Zing Forum

Reading

BGE-SigLIP: An Embedding Model Unifying Multimodal and Cross-Lingual Representations

BGE-SigLIP integrates the SigLIP-2 visual encoder and BGE-M3 text encoder into a unified vector space, supporting cross-lingual image-text retrieval in over 100 languages.

多模态嵌入模型跨语言RAGSigLIPBGE-M3图像检索向量空间
Published 2026-05-26 18:05Recent activity 2026-05-26 18:22Estimated read 5 min
BGE-SigLIP: An Embedding Model Unifying Multimodal and Cross-Lingual Representations
1

Section 01

Introduction: BGE-SigLIP—An Embedding Model Unifying Multimodal and Cross-Lingual Representations

The BGE-SigLIP project integrates the SigLIP-2 visual encoder and BGE-M3 text encoder to build a unified vector space, enabling cross-lingual image-text retrieval in over 100 languages, providing new solutions for RAG applications and cross-lingual image search. The project is maintained by Aeluin-Technologies and was released on GitHub on May 26, 2026 (link: https://github.com/Aeluin-Technologies/BGE-SigLIP).

2

Section 02

Technical Background: Challenges in Multimodal Cross-Lingual Retrieval

In the current AI ecosystem, visual understanding (e.g., SigLIP series) and text understanding (e.g., BGE-M3) belong to different model families and operate in different vector spaces, making direct joint retrieval impossible. The innovation of BGE-SigLIP lies in mapping the SigLIP-2 visual encoder to the 1024-dimensional vector space of BGE-M3 to achieve unified representation.

3

Section 03

Core Methods: Model Fusion and Unified Vector Space Construction

  1. Unified vector space: Images and texts are projected into the same 1024-dimensional space, and cosine similarity can be calculated directly;
  2. Native cross-lingual support: Inherits the multilingual capabilities of BGE-M3, supporting over 100 languages;
  3. Asymmetric contrastive fine-tuning: Unidirectionally aligns SigLIP-2 to the BGE-M3 space, preserving the depth of text semantics;
  4. Technical route: Fine-tunes the SigLIP-2 visual encoder with the BGE-M3 vector space as the target, compatible with the existing BGE-M3 ecosystem.
4

Section 04

Application Scenarios: Multimodal RAG, Cross-Lingual Search, etc.

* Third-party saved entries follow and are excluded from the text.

-- ==== Sys2Proof/Config.lean ====
section
/-! DEFINITION. The free values: what the spec calls unknown, or gives no value for, after which the part goes
on. Each is a constant without a body, so no proof can see what it is, and a claim holds whatever it is. Those
applied to a counter are applied to the field `free` of the state, which each use advances. -/

namespace Sys2Proof

/-- What a row of an external bank holds after the `fill`-th application of power, before anything has been
written to it: the spec gives no content (log entry 3). -/
opaque Config.powerOnCell : (fill : Nat) → Port → (row : Nat) → Cell

/-- The content of a row whose write met a port timeout: "leaves the content of that row unknown" (R5; log
entry 4). -/
opaque Config.unknownCell : Nat → Cell

/-- Which of the writes of the word operation under way had landed when RESET was asserted, one bit per port
(R32: "leaves its copy written or not"; log entry 5). -/
opaque Config.landedWrites : Nat → BitVec 4

/-- Which of the 210 items of a configuration store write had landed when the supply was lost (R174; log
entry 6). -/
opaque Config.landedItems : Nat → BitVec 210

/-- Whether, every item having landed, the digest had landed too when the supply was lost (R174; log entry 6). -/
opaque Config.landedDigest : Nat → Bool

/-- The reading of a running timer, which a STATUS or VOTE-QUERY response reports: the model has no clock (log
entry 7). -/
opaque Config.timeReading : Nat → Nat

/-- The revision number fixed in the silicon, 0..255 (R165; log entry 8). -/
opaque Config.revision : Byte

/-- The 32-bit word sent for an encoding M × v + S of 4,294,967,296 or more, which no permitted key gives (R7;
log entry 9). -/
opaque Config.oversizeWord : Nat → LaneWord

/-- The outcome of decoding a word under a key whose multiplier is 0, which no permitted key has (R8; log
entry 9). -/
opaque Config.zeroMultiplierDecode : LaneWord → Nat → Decoded

end Sys2Proof
end

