/-! ### Start-up after RESET -/

/-- In `t` the start-up of R176 has begun, from the configuration store as `t` holds it: steps 1 to 3 have been taken,
and what R176 lists is as in `s`. Step 4 begins with the replay, or with none to make with the verify sweep at the
first region index not listed; with nothing left to do, or with the store LOST, start-up has ended in the same event
(deduced: log entry 34). -/
def startupBegun (s t : State) : Prop :=
  let ended : Prop :=
    t.startup = .none ∧
      t.mode = if s.stop.latch then .stopped else if t.config.unconfigured then .config else .idle
  t.config.working = t.config.stored ∧ t.config.issues = .all none ∧ t.config.writing = none ∧
    t.config.unconfigured = decide (digestOf t.config.stored ≠ t.config.storedDigest.toNat) ∧ t.votes = [] ∧
    t.controls = [] ∧
    (∀ m, fitted s m = true → t.lanes.get m =
      { state := .offline, score := (s.lanes.get m).score, start := false, leave := false }) ∧
    (∀ m, (t.links.get m).joining = .empty ∧ (t.links.get m).flags = 0 ∧
      (t.links.get m).mask = BitVec.allOnes 13) ∧
    (∀ p, t.monitors.get p =
      { score := 0, corrections := 0, steps := 0, params := monitorParams t, staged := none }) ∧
    t.epoch.number = s.epoch.number ∧ t.epoch.journal = s.epoch.journal ∧ t.faults = s.faults ∧
    t.lock = s.lock ∧ t.stop = s.stop ∧ t.store.scrubCursor = s.store.scrubCursor ∧
    t.store.banks = s.store.banks ∧ rolesKept s t ∧
    (s.epoch.journal ≠ [] → lost s = false → t.startup = .replay ∧ t.mode = .init) ∧
    (s.epoch.journal = [] → lost s = false →
      match nextUnlisted t 0 with
      | some n => t.startup = .verify n ∧ t.mode = .init
      | none => ended) ∧
    (lost s = true → ended) ∧
    (faultsSound s = true → ∀ n, t.startup = .verify n →
      assigned t n = true ∧ faultListed t (BitVec.ofNat 16 n) = false ∧
        ∀ j < n, assigned t j = false ∨ faultListed t (BitVec.ofNat 16 j) = true)

end Sys2Proof.Safety
end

  1. Multimodal RAG: Retrieves text fragments and images simultaneously, providing rich context for LLMs;
  2. Cross-lingual image search: E-commerce platforms support multi-language product image queries;
  3. Multimodal content recommendation: Recommends relevant content based on image-text similarity;
  4. Image annotation and classification: Completes image classification and annotation with zero/few shots.
5

Section 05

Comparison with Existing Solutions: Advantages of BGE-SigLIP

Compared to traditional models like CLIP, its advantages are:

  1. Stronger text representation: Inherits BGE-M3's long text and fine-grained semantic understanding capabilities;
  2. Cross-lingual capability: Natively supports over 100 languages;
  3. Ecosystem compatibility: Shares the vector space with the BGE series, facilitating integration into existing systems.
6

Section 06

Usage Recommendations: Quick Start Guide for Developers

  1. Evaluate existing systems: If BGE-M3 is already in use, migration cost is low;
  2. Data preparation: Collect domain-specific image-text pairs for fine-tuning to improve performance;
  3. Indexing strategy: Use multimodal vector databases like Milvus/Pinecone;
  4. Query optimization: Leverage BGE-M3's multi-granularity features to support various query forms.
7

Section 07

Limitations and Outlook: Future Development Directions

Current limitations: Only focuses on image-text bimodality; Future outlook: Expand to more modalities such as video and audio, and adapt to vertical fields like medical imaging and satellite images.

8

Section 08

Summary: Value and Significance of BGE-SigLIP

BGE-SigLIP adds visual understanding capabilities to the BGE ecosystem through model fusion without sacrificing text embedding quality, and its unified vector space design simplifies multimodal retrieval. It is a noteworthy technical solution for building next-generation RAG systems or multimodal applications.